A médica contou nos autos que, em 2006, foi informada de que haviam sido emitidos recibos de prestação de serviços médicos – cirurgia plástica reparadora – em seu nome para diversas pessoas desconhecidas, o que lhe causou estranhamento porque ela não atua como cirurgiã e não presta serviços particulares.

 

Na Delegacia da Receita Federal em Montes Claros, a médica foi informada de que seria aberto um processo administrativo para apurar os fatos.

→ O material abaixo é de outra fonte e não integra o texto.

/-- The fragments of the device's own advertisement. -/
def State.ownFrags (s : State) : List (Nat × List Byte) :=
  let ups := s.upIrises
  let n := max 1 (ceilDiv ups.length 18)
  let st := s.get R.FAB_ADDR.STATE
  let addr := s.get R.FAB_ADDR.ADDR + 2 ^ 12 * b2n (st == 2) + 2 ^ 13 * b2n (st == 2 && s.bit R.FAB_CFG.CONFIGURED) +
    2 ^ 14 * b2n (st == 1)
  (List.range n).map fun f =>
    let ls := (ups.drop (18 * f)).take 18
    let head := [(0, 1, 1), (1, 1, f), (2, 1, n), (3, 1, ls.length), (4, 8, s.uid), (12, 2, addr),
      (14, 2, s.get R.FAB_TOPO.EPOCH), (16, 4, s.fab.advSeq), (20, 1, s.get R.FAB_CFG.TIME_PRIO), (21, 1, s.get R.FAB_TIME.HOPS)]
    let body := ((ls.zip (List.range ls.length)).flatMap fun (x : Nat × Nat) =>
      let o := 32 + 12 * x.2
      [(o, 8, s.get (R.IRIS_PEER.UID x.1)), (o + 8, 1, x.1), (o + 9, 1, Config.peerIris x.1), (o + 10, 1, s.get (R.IRIS_STATUS.WIDTH x.1))])
    (f, record 256 (head ++ body))

/-- The device sends a new advertisement; a SET whose address it shows as valid is done (R356, R362). -/
def State.advertise (s : State) : State :=
  let s1 := { s with fab := { s.fab with advSeq := wrapAdd 32 s.fab.advSeq 1, advNs := some s.ns, advDue := false } }
  let frags := s1.ownFrags
  let a : Advert := match frags with
    | (_, pl) :: _ => { advertHead pl s.ns with frags := frags }
    | [] => advertHead [] s.ns
  let s2 : State := frags.foldl (fun (t : State) f => t.flood none f.2) (s1.storeAdvert a)
  if s2.get R.FAB_ADDR.STATE = 2 then
    let s3 := s2.fab.setCmds.foldl (fun (t : State) q => t.finish q 0 0 0 (t.takeoverOf q) [(16, 8, (t.word R.FAB_ADDR.STATE.off).toNat)]) s2
    { s3 with fab := { s3.fab with setCmds := [] } }
  else s2

/-- ADVERT_SEND (R356): a new advertisement is due, or 100 ms have passed; never within 10 µs of the last. -/
def execAdvertSend (s : State) : Out State :=
  complete true s
    (let due := match s.fab.advNs with
      | none => true
      | some t => decide (t + 10000 ≤ s.ns) && (s.fab.advDue || decide (t + 100000000 ≤ s.ns))
    if s.irisesRun && due then s.advertise else s)

/-! ### Addresses (R359 to R362) -/

/-- The lowest address that no stored advertisement of another device shows, and that has not been passed over. -/
def State.lowestAddress (s : State) : Option Nat :=
  (List.range 4096).find? fun a =>
    !s.fab.passed.contains a && s.fab.adverts.all fun x => !((x.valid || x.claim) && x.addr == a && x.uid != s.uid)

/-- The streams of a device end, or start anew (R369, R371). -/
def State.restartStreams (s : State) (d : Nat) : State :=
  (List.range 8).foldl (fun t c =>
    let u := if (SMap.find (fun _ => none) t.fab.streams (streamKey d c)).isSome then t.endStream d c 4096 else t
    { u with fab := { u.fab with sent := u.fab.sent.put (fun _ => 0) (streamKey d c) 0 } }) s

/-- Every stream starts anew: this device has another address (R369). -/
def State.restartAll (s : State) : State :=
  let t := (s.fab.streams.map fun e => e.1).foldl (fun (u : State) k => u.endStream (k / 8) (k % 8) 4096) s
  { t with fab := { t.fab with sent := [] } }

/-- The address state changes: an advertisement is due; a valid address that is left stays accepted for 10 ms. -/
def State.setAddress (s : State) (state addr : Nat) (claimed : Bool) : State :=
  let prev := if s.get R.FAB_ADDR.STATE = 2 ∧ (state ≠ 2 ∨ s.get R.FAB_ADDR.ADDR ≠ addr)
    then s.fab.previous ++ [(s.get R.FAB_ADDR.ADDR, s.ns + 10000000)] else s.fab.previous
  let s0 := if state = 2 ∧ s.ownAddr ≠ some addr then s.restartAll else s
  let s1 := ((s0.set R.FAB_ADDR.STATE state).set R.FAB_ADDR.ADDR addr).setBit R.FAB_ADDR.CLAIMED claimed
  { s1 with fab := { s1.fab with advDue := true, previous := prev } }

/-- Step 2 and 3 of R359: the lowest free address is claimed for 2 ms. -/
def State.claim (s : State) : State :=
  match s.lowestAddress with
  | none => s.setAddress 0 0 false
  | some a =>
    let s1 := s.setAddress 1 a false
    { s1 with fab := { s1.fab with claimEnd := some (s1.ns + 2000000) } }

/-- ADDRESS_CLAIM (R359): an UP iris, and 1 ms without a newer advertisement. -/
def execAddressClaim (s : State) : Out State :=
  complete true s
    (if s.mode == .serve && !s.bit R.FAB_CFG.CONFIGURED && s.get R.FAB_ADDR.STATE == 0 && !s.upIrises.isEmpty &&
        decide (s.fab.quietNs + 1000000 ≤ s.ns) then s.claim else s)

/-- CLAIM_HOLD_END (R359): the claimed address becomes valid; a CLAIM is done. -/
def execClaimHoldEnd (s : State) : Out State :=
  complete true s
    (if s.mode == .serve && s.get R.FAB_ADDR.STATE == 1 && (s.fab.claimEnd.any fun t => decide (t ≤ s.ns)) then
      let s1 := s.setAddress 2 (s.get R.FAB_ADDR.ADDR) true
      let s2 := { s1 with fab := { s1.fab with claimEnd := none, passed := [] } }
      let s3 := s2.fab.claimCmds.foldl (fun t q => t.finish q.1 0 0 0 (t.takeoverOf q.1) [(16, 8, (t.word R.FAB_ADDR.STATE.off).toNat)]) s2
      { s3 with fab := { s3.fab with claimCmds := [] } }
    else s)

/-- The other device's advertisement beats this one's claim, or its valid address (R359 step 4, R360). -/
def State.conflict (s : State) (a : Advert) : State :=
  let st := s.get R.FAB_ADDR.STATE
  if a.addr ≠ s.get R.FAB_ADDR.ADDR ∨ a.uid = s.uid then s
  else if st = 1 ∧ (a.valid = true ∨ (a.claim = true ∧ a.uid < s.uid)) then
    let s1 := { s with fab := { s.fab with passed := a.addr :: s.fab.passed } }
    s1.claim
  else if st = 2 ∧ a.valid = true then
    let mine := s.bit R.FAB_CFG.CONFIGURED
    if (a.configured = true ∧ mine = false) ∨ (a.configured = mine ∧ a.uid < s.uid) then
      (if mine then (s.setAddress 3 (s.get R.FAB_ADDR.ADDR) false).raise 25 0 else s.setAddress 0 0 false)
    else s
  else s

/-- What a fragment received on an iris does to the advertisements stored (R357). -/
def State.fragmentIn (s : State) (i : Nat) (a : Advert) (pl : List Byte) : State :=
  let keep := fun (b : Advert) => ((s.storeAdvert (b.withFrag pl)).flood (some i) pl).conflict a
  let quiet := fun (t : State) => { t with fab := { t.fab with quietNs := t.ns } }
  match s.advertOf a.uid with
  | none => quiet (keep a)
  | some b =>
    if newer a.epoch a.seq b.epoch b.seq then quiet (keep a)
    else if a.epoch = b.epoch ∧ a.seq = b.seq then
      (if b.frags.any fun f => f.1 == leAt pl 1 1 then s else keep b)
    else b.frags.foldl (fun t f => t.sendLink i f.2) s

/-- A fragment arrives on an iris (R357): one of the device's own, newer than what it has sent, also makes it advertise past it. -/
def State.advertIn (s : State) (i : Nat) (pl : List Byte) : State :=
  let a := advertHead pl s.ns
  let t := s.fragmentIn i a pl
  if a.uid = s.uid ∧ newer a.epoch a.seq (s.get R.FAB_TOPO.EPOCH) s.fab.advSeq = true then
    { t with fab := { t.fab with advSeq := max t.fab.advSeq a.seq, advDue := true } }
  else t

/-- Takes the first waiting payload of a kind for the route role. -/
def State.takeWork (s : State) (kind : Nat) : Option ((Nat × Nat × List Byte) × State) :=
  match s.fab.work.find? fun w => leAt w.2.2 0 1 == kind with
  | none => none
  | some w => some (w, { s with fab := { s.fab with work := s.fab.work.erase w } })

/-- ADVERT_RECEIVE (R357): the route role takes the next fragment received. -/
def execAdvertReceive (s : State) : Out State :=
  complete true s
    (match (if s.irisesRun && s.roleUp 4 then s.takeWork 1 else none) with
    | some (w, t) => t.advertIn w.1 w.2.2
    | none => s)

/-- ADVERT_EXPIRY (R358): advertisements not refreshed for 1 s are removed. -/
def execAdvertExpiry (s : State) : Out State :=
  complete true s
    (if s.irisesRun then
      { s with fab := { s.fab with adverts := s.fab.adverts.filter fun a => decide (s.ns < a.ns + 1000000000) } } else s)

No ano seguinte, ela foi intimada para prestar informações e declarou que não havia prestado serviços médicos ao paciente J.M.S.

 

O aposentado J.M.S. alegou que não praticou qualquer ato ilícito, que o seu contador foi o responsável pela emissão do documento falso sem o seu conhecimento e que, assim como a médica, ele também passou pelo transtorno de ser intimado pela Receita Federal para prestar esclarecimento.

 

O juiz da comarca de Montes Claros, Richardson Xavier Brant, julgou procedente a ação ajuizada pela médica contra J. e determinou o pagamento de indenização por danos morais no valor de R$ 5 mil.

 

O aposentado recorreu, mas a desembargadora Mariângela Meyer, relatora do recurso, manteve o valor da indenização. “Não pode prosperar a assertiva de que o requerido não tenha responsabilidade pelo ocorrido, eis que, além de se beneficiar com a restituição de quantias provenientes do imposto de renda, os dados fornecidos ao agente tributário dizem respeito à sua pessoa e ao seu patrimônio e deveriam ser por ele conferidos”, afirmou.

 

E, continuou: “Não resta dúvida de que houve uma conduta lesiva praticada pelo réu e que, certamente, causou à autora [a médica] ofensa de ordem extrapatrimonial por se ver exposta a fraude que envolveu o seu nome, obrigando-lhe a adotar providências perante a Receita Federal para a elucidação de fatos que poderiam, inclusive, desencadear um processo criminal pela prática de crime contra a ordem tributária, expondo, de todo modo, a sua imagem perante a sociedade”.

 

Os desembargadores Paulo Roberto Pereira da Silva e Álvares Cabral da Silva votaram de acordo com a relatora.